Thursday, October 28, 2010

Akai Synthstation 25 Keyboard Controller

I've been waiting for the Synthstation 25 since it was first announced earlier this year. The promise of this item is great but what was delivered was slightly underwhelming. However, there are glimmers of hope for this device yet!

I have tons of music making apps on my iPod Touch 2G and I love playing with these apps and making my own music. When I first heard that Akai had created this keyboard and that it was designed to interface with their own music making app, I was pretty thrilled. It was soon reported that Akai would be releasing the information needed to any app creator to allow their apps to be controlled by this device. This sounded too good to be true but the thought of being able to actually play with apps like Xewton Music Studio or NanoStudio using a real keyboard was too tempting. I figured that Akai would do right and create a great app to go along with this controller.

My first impression was how small this keyboard actually is. The keys are not full-sized but are in fact mini-keys, much like the old Casio consumer keyboards from the 1980's. The controller does seem very well built however. My iPod Touch slides into the area designed to hold it and it sits there very firmly.

I thought that the Synthstation app would be included in the price as a free download from the Apple store. Unfortunately, that is not the case and you need to spend and additional $9.99 to purchase the app. As of right now, there are only two apps that interface with the Synthstation 25, Akai's own app and iVoxel.

The Synthstation app is actually quite deep and it comes with a huge number of pads, monophonic lead sounds and drum kits. However, there's little or no documentation about the app and I've yet to figure out how to overwrite some of the preset sounds with my own patches. There are quite a few additional problems with the Synthstation app but truth be told, as a synth app it's really phenomenal. I just don't think I'm going to be writing any songs with it however.

Another nice feature is the fact that the controller comes with left and right RCA audio outs, and a mini usb port to connect to your computer so that it can be used as a traditional controller for any DAW software on your standard PC or Mac. There's also a pitch bend and modulation wheel. Along with the 4 AAA batteries that are shipped with the product, that's about all you get in the box. There is no AC adaptor, there is no USB cable and no audio cables and no case to protect it when travelling. It's just the controller and batteries. Everything else will have to be an additional purchase. I know that asking for these additional items might seem like a lot for the $99 price but at the very least I thought I might get some cables.

The promise that other synth app manufacturers might release updates allowing the Synthstation 25 to control their apps is very important. There are tons of wonderful instruments available through the app store and the music composition apps that are out there are far more powerful then the Synthstation app. Right now, it's very early in the products life-cycle and other then the two apps already mentioned, nothing else is ready to go.
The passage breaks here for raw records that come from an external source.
/-- Sequence entry `e`; inputs 1 and 3 run at gain 1 (R205). -/
def LoadJob.seqEntry (j : LoadJob) (n e : Nat) (q : SeqEntry) : SeqEntry :=
  let i := n * 16 + e
  let q : SeqEntry := { gain := j.pick 0x07 5 i gainCode q.gain, input := j.pick 0x07 4 i (BitVec.ofNat 3) q.input,
                        jM1 := j.pick 0x07 3 i (fun d => BitVec.ofNat 17 (d / 8 - 1)) q.jM1 }
  if q.input = 1 ∨ q.input = 3 then { q with gain := 0 } else q

def winModeOf (x : Nat) : WinMode := if x = 1 then .continuous else if x = 2 then .sampled else .off

/-- The registers of a window. -/
def LoadJob.winCfg (j : LoadJob) (i : Nat) (g : WinCfg) : WinCfg :=
  { mode := j.pick 0x08 4 i winModeOf g.mode, route := j.pick 0x08 6 i (BitVec.ofNat 2) g.route, tick := j.pick 0x08 5 i (BitVec.ofNat 5) g.tick,
    hyst := j.pick 0x08 3 i (BitVec.ofNat 6) g.hyst, hi := j.pick 0x08 1 i (BitVec.ofNat 12) g.hi, lo := j.pick 0x08 2 i (BitVec.ofNat 12) g.lo }

/-- The registers of CH_n that the image sets. -/
def LoadJob.chanCfg (j : LoadJob) (n : Nat) (g : ChanCfg) : ChanCfg :=
  { g with
    coefV := j.coefs n 0x01 g.coefV, coefI := j.coefs n 0x11 g.coefI,
    rampStep := j.pick 0x06 0x20 n (BitVec.ofNat 20) g.rampStep, capMw := j.pick 0x06 0x21 n (BitVec.ofNat 9) g.capMw,
    slewStep := j.pick 0x06 0x22 n (BitVec.ofNat 20) g.slewStep, slewRateM1 := j.pick 0x06 0x23 n (fun r => BitVec.ofNat 8 (r - 1)) g.slewRateM1,
    ilimitNa := j.pick 0x04 7 n (BitVec.ofNat 32) g.ilimitNa, vlimitUv := j.pick 0x04 8 n (BitVec.ofNat 32) g.vlimitUv,
    setV := j.pick 0x04 1 n (BitVec.ofNat 4) g.setV, setI := j.pick 0x04 2 n (BitVec.ofNat 4) g.setI,
    policy := j.pick 0x04 3 n policyOf g.policy, boundHi := j.pick 0x04 4 n (BitVec.ofNat 4) g.boundHi,
    boundLo := j.pick 0x04 5 n (BitVec.ofNat 4) g.boundLo, horizonM1 := j.pick 0x04 6 n (fun h => BitVec.ofNat 10 (h - 1)) g.horizonM1,
    order := j.pick 0x07 1 n (BitVec.ofNat 3) g.order, seqLen := j.pick 0x07 2 n (BitVec.ofNat 5) g.seqLen,
    seq := tabulate 16 fun e => j.seqEntry n e.val g.seq[e.val], demodEn := j.pick 0x07 6 n (· == 1) g.demodEn,
    winV := j.winCfg (2 * n) g.winV, winI := j.winCfg (2 * n + 1) g.winI,
    pulseWidth := j.pick 0x09 1 n (BitVec.ofNat 28) g.pulseWidth, tripEnd := j.pick 0x09 2 n (· == 1) g.tripEnd,
    larderRing := j.pick 0x0B 3 n (· == 1) g.larderRing }

/-- What the image declares of CH_n beside its mapping. -/
def LoadJob.chDecl (j : LoadJob) (n : Nat) (d : ChDecl) : ChDecl :=
  { d with
    syncSet := j.pick 0x0C 1 n (BitVec.ofNat 8) d.syncSet, vfsMv := j.pick 0x05 4 n id d.vfsMv,
    boost := tabulate 3 fun m =>
      let i := n * 4 + m.val
      let b := d.boost[m.val]
      (j.pick 0x05 1 i (· == 1) b.1, j.pick 0x05 2 i id b.2.1, j.pick 0x05 3 i id b.2.2),
    rsClose := if j.carries 0x11 then Vals.num j.vals 0x11 1 n == 1 else d.rsClose,
    rsRange := if j.carries 0x11 then BitVec.ofNat 2 (Vals.num j.vals 0x11 2 n) else d.rsRange,
    rsCode := if j.carries 0x11 then BitVec.ofNat 20 (Vals.num j.vals 0x11 3 n) else d.rsCode,
    rsIlimitNa := if j.carries 0x11 then Vals.num j.vals 0x11 4 n else d.rsIlimitNa,
    lpRampStep := j.pick 0x06 0x20 n id d.lpRampStep }

/-! ### Ranges, windows and conversions at the swap (R171, R184, R194, R219, R241, R300, R307) -/

/-- The active ranges become those of the image, held to a bridge's limits (R27), without a handover. A closed switch keeps its output in
volts (R69). -/
def Chan.swapRanges (c : Chan) (v0 i0 : BitVec 4) : Chan :=
  let was := c
  let v := if c.onBridge then c.holdV v0 else v0
  let i := if c.onBridge && decide (6 < i0.toNat) then 6 else i0
  let c := { c with range := { c.range.holdOff with hold := none, v := v, i := i, wantV := none, wantI := none, wantLevel := none,
                                                    limited := c.range.limited || v != v0 || i != i0 } }
  let r : Chan := was.rescaleCode was.fsv c.fsv
  let c : Chan := if was.moves && was.fsv != c.fsv then { c with force := r.force, loop := r.loop } else c
  let cur := was.range.i != i
  let vol := was.range.v != v
  let c := if (if c.eff.mode = .voltage then cur else vol) then c.rescaleCompl else c
  let c := if cur then (c.calRange true).disturb true else c
  let c := if vol then (c.calRange false).disturb false else c
  c.applyThr.reclamp

/-- Every conversion aborts when the update rate changes, and the sequence restarts (R184). -/
def Chan.newRate (c : Chan) : Chan :=
  let run := c.meas.pass.isSome
  let c := c.abortConvs fun _ => true
  let c := { c with meas := { c.meas with redo := [], lastOvl := none, pass := none, freeRun := false } }
  if run then c.beginPass else c

/-- Some field of window `w` of CH_n is set by the load; its thresholds are. -/
def LoadJob.winSet (j : LoadJob) (i : Nat) : Bool := [1, 2, 3, 4, 5, 6].any fun k => j.has 0x08 k i

/-- The comparators of the windows that the load arms. -/
def State.swapComparators (s : State) (j : LoadJob) : State :=
  s.each allChs fun n s => s.each [WinId.v, WinId.i] fun w s =>
    if j.winSet (2 * n.val + bit (w == .i)) then s.powerWindow n w else s

/-- A window at the swap: armed when the load sets any of its fields; new thresholds refer to the range of the image (R311). -/
def Chan.swapWin (c : Chan) (j : LoadJob) (n : Ch) (w : WinId) (now : Nat) : Chan :=
  let i := 2 * n.val + match w with
    | .v => 0
    | .i => 1
  let ref : BitVec 4 := BitVec.ofNat 4 (Vals.num j.vals 0x04 (match w with
    | .v => 1
    | .i => 2) n.val)
  let c := if j.has 0x08 1 i || j.has 0x08 2 i then c.upWin w fun x => { x with refRange := ref, refFs := c.winFs w ref } else c
  if j.winSet i then c.takeMode w now else c

/-- CH_n at the swap. -/
def Chan.swap (c : Chan) (j : LoadJob) (n : Ch) (rate : Bool) (now : Nat) : Chan :=
  let c := { c with cfg := j.chanCfg n.val c.cfg, decl := j.chDecl n.val c.decl,
                    larder := { c.larder with base := j.pick 0x0B 1 n.val id c.larder.base, size := j.pick 0x0B 2 n.val id c.larder.size },
                    range := { c.range with hist := [], upCnt := 0, dnCnt := 0 } }
  let c := c.sampled (now / 256)
  let c := if j.has 0x04 1 n.val || j.has 0x04 2 n.val then
      c.swapRanges (j.pick 0x04 1 n.val (BitVec.ofNat 4) c.range.v) (j.pick 0x04 2 n.val (BitVec.ofNat 4) c.range.i)
    else c
  let c := ((c.swapWin j n .v now).swapWin j n .i now).applyThr
  let c := if j.touches n then c.calInterrupt else c
  let c := if j.measures n then { c with meas := { c.meas with freeRun := false } } else c
  if rate then c.newRate else c

/-! ### The device's own registers (R51, R64, R67, R68, R442) -/

/-- A bay at the swap. -/
def BaySt.swap (b : BaySt) (j : LoadJob) (i : Nat) : BaySt :=
  { b with vrefExt := j.pick 0x02 1 i (· == 1) b.vrefExt, vrefUv := j.pick 0x02 2 i id b.vrefUv, sleepOk := j.pick 0x02 3 i (· == 1) b.sleepOk,
           lend := j.pick 0x02 4 i (· == 1) b.lend }

/-- Counts and coalesce counters of a source whose FT_N or FT_W changes restart (R64). -/
def Flt.swap (f : Flt) (changed : BitVec 10 → Bool) : Flt :=
  { f with srcs := f.srcs.map fun x => (x.1, if changed (BitVec.ofNat 10 x.1) then { x.2 with winCount := 0 } else x.2),
           coal := f.coal.filter fun c => !changed c.src }

/-- A CLKOUT output at the swap. -/
def ClkOut.swap (o : ClkOut) (j : LoadJob) (x : Nat) (held : Bool) : ClkOut :=
  let fmt := j.pick 0x0E 5 x outFmtOf o.fmt
  { o with fmt := fmt, divM1 := j.pick 0x0E 6 x (fun d => BitVec.ofNat 10 (d - 1)) o.divM1, running := fmt != .off && (o.running || held) }

/-- Shadow dividers at the swap. -/
def Pll.swap (l : Pll) (j : LoadJob) (p : Nat) : Pll :=
  { l with shM := j.pick 0x0E 2 p (fun m => BitVec.ofNat 10 (m - 1)) l.shM, shN := j.pick 0x0E 3 p (BitVec.ofNat 16) l.shN,
           shP := j.pick 0x0E 4 p (BitVec.ofNat 7) l.shP }
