-- ==== Sys2Proof/Machine/Boot.lean ====
section
/-! DEFINITION. Resets and the start-up sequence as shared operations (R44, R78, R106, R108, R390, R512 … R514, R554). -/

namespace Sys2Proof.Machine

def State.upPwr (s : State) (f : Pwr → Pwr) : State := { s with pwr := f s.pwr }

/-! ### Resets (R512, R554) -/

/-- A keeper as the logic's reset leaves it: an armed one holds, since the toggles end, and every flag reads its reset value. -/
def Keeper.atReset (k : Keeper) (sag : Bool) : Keeper := { hold := !sag && (k.armed || k.hold), clamp := k.clamp }

/-- A cell as the logic's reset leaves it: a keeper that holds keeps the switch as it is. -/
def Cell.atReset (x : Cell) (k : CellIx) (sag : Bool) : Cell :=
  let q := x.keeper.atReset sag
  { Cell.reset k with keeper := q, stage := if q.hold then .hold else .off, switchOn := x.switchOn && q.hold, boostOn := x.boostOn && q.hold }

/-- All logic resets and is held: every field at its reset value but those that R554 keeps. `sag`: an always-on power-on reset, which
resets always-on time and the crystal and before which every keeper has opened. -/
def State.logicReset (s : State) (source : BitVec 2) (sag : Bool) (jtag : Jtag) : State :=
  let r := State.reset
  { r with
    pending := s.pending, draws := s.draws, flash := s.flash, jtag := jtag,
    ticks := if sag then 0 else s.ticks, frac := if sag then 0 else s.frac,
    clk := if sag then r.clk else { r.clk with xtal := s.clk.xtal, xtalLost := s.clk.xtalLost },
    cells := tabulate 72 fun k => (s.cell k).atReset k sag,
    flt := { r.flt with coffer := [] },
    pwr := { r.pwr with inReset := true, source := source } }

/-- RESET_N and the JTAG reset do nothing while the Grave latch holds (R377). -/
def State.softReset (s : State) (source : BitVec 2) (jtag : Jtag) : State := if s.flt.grave then s else s.logicReset source false jtag

/-! ### Start-up (R513) -/

/-- A start-up load of one slot, judged against the straps (R78): the swap, or its rejection. -/
def State.bootSlot (s : State) (src : ImgSource) (r : Region) : State :=
  match s.slotBytes r with
  | none => s.rejectLoad src .slotUnreadable 0xFF
  | some b =>
    let s := s.upImg fun g => g.stageBytes b
    match s.judgeStaged src 262144 s.lnk.strap with
    | .ok j => s.swapImage j
    | .error e => s.rejectLoad src e.1 e.2

/-- Step IMAGE: slot A, then slot B, then bare structure, whose entry is reported (R43, R44, R78). -/
def State.bootImage (s : State) : State :=
  let s := s.bootSlot .slotA .slotA
  if s.img.st = .ready then s
  else
    let s := (s.upImg fun g => { g with rejA := true }).bootSlot .slotB .slotB
    if s.img.st = .ready then s else (s.upImg fun g => { g with rejB := true, st := .bare }).post srcImage 1 0

/-- Step REST ends, and start-up with it, when no rest sequence runs. -/
def State.bootDone (s : State) : State :=
  match s.pwr.boot with
  | some b =>
    if s.pwr.step = .rest && allChs.all fun n => !(s.ch n).force.resting then
      s.upPwr fun p => { p with step := .done, boot := none, startTicks := BitVec.ofNat 32 b.ticks }
    else s
  | none => s

/-- Step REST: every enabled channel runs the rest sequence. -/
def State.bootRest (s : State) : State := ((s.upPwr fun p => { p with step := .rest }).restWaiting).bootDone

/-- Step RAILS, which bare structure skips (R514). -/
def State.bootRails (s : State) : State :=
  if s.img.st = .bare then s.bootRest
  else if s.railsOk then (s.upPwr fun p => { p with gateDone := true, railWait := false }).bootRest
  else s.upPwr fun p => { p with step := .rails, railWait := true, railWaited := true }

/-- Every bay is awake from the start of the core clock (DEDUCED, see notes/assumptions), its supplies as the rails stand. -/
def State.wakeAll (s : State) (b : BootIn) : State :=
  let s := s.allBays fun _ x => { x with awake := true, waking := false, idle := 0, vposMv := b.vpos, vnegMv := b.vneg }
  s.allCells fun _ x => { x with awake := x.role == .active }

/-- Steps LOCKETS and LIBRARY, which an unformatted or missing cellar skips (R187, R410). -/
def State.bootCellar (s : State) : State :=
  if s.celReads then ((s.send (s.regionReads .lockets)).each allCellIxs fun k s => s.applyLocket k).restoreLibrary else s

/-- Start-up from step CELLAR on (R513). The rest table is read before the image, whose REST section replaces it where it carries one (R69). -/
def State.bootRun (s : State) (b : BootIn) : State :=
  let s := ((s.wakeAll b).celStart b.nandId).bootCellar
  let s := s.restoreRest.bootImage
  (s.each allChs fun n s => s.refresh n).bootRails

/-- Start-up goes on once both PLLs have held their lock (R436). -/
def State.bootNext (s : State) : State :=
  match s.pwr.boot with
  | some b => if s.pwr.step = .clocks && s.clk.pllA.held && s.clk.pllB.held then s.bootRun b else s
  | none => s

/-- A reset is released: keepers that hold open their switches, the straps are sampled, POWER_UP is written, and start-up runs as far as the
clocks allow (R390, R436, R472, R512, R513). -/
def State.release (s : State) (b : BootIn) : State :=
  let s := s.allCells fun k _ => Cell.reset k
  let s := { s with lnk := { s.lnk with strap := b.straps }, pwr := { s.pwr with inReset := false, boot := some b },
                    flt := { s.flt with coffer := [(0, { powerUpRecord (s.pwr.source.setWidth 32) with time := timeLo s.ticks })] } }
  match b.refEdges with
  | none => s
  | some e =>
    let s := s.detected e
    if b.locked then ((((s.lockAcquired .a).lockAcquired .b).lockHeld .a).lockHeld .b).bootNext else s

end Sys2Proof.Machine
end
In closing, I really like the idea of the Synthstation 25 but I was a bit underwhelmed by what came in the box, and that the app itself was not part of the purchase price. I can't really fault Akai for this decision as they are selling the Synthstation 25 at a very aggressive price. If you factor in the additional $10 for the Synthstation app, it's still a very good deal. What you get is a fantastic, analog-sounding synth with tons of preset sounds. You get lots of editing features (though again, I still haven't figured out how to overwrite the presets) and you get a great sounding, though basic drum machine with an enormous number of drum samples to play with. I just wish the integration of all these elements were implemented better within the Synthstation app itself.

I'm not disappointed that I bought this item but again, the promise seemed so much greater than the reality. I hope that Akai continue to build on their success and make this item a really great music-making tool for wanna-be composers such as myself.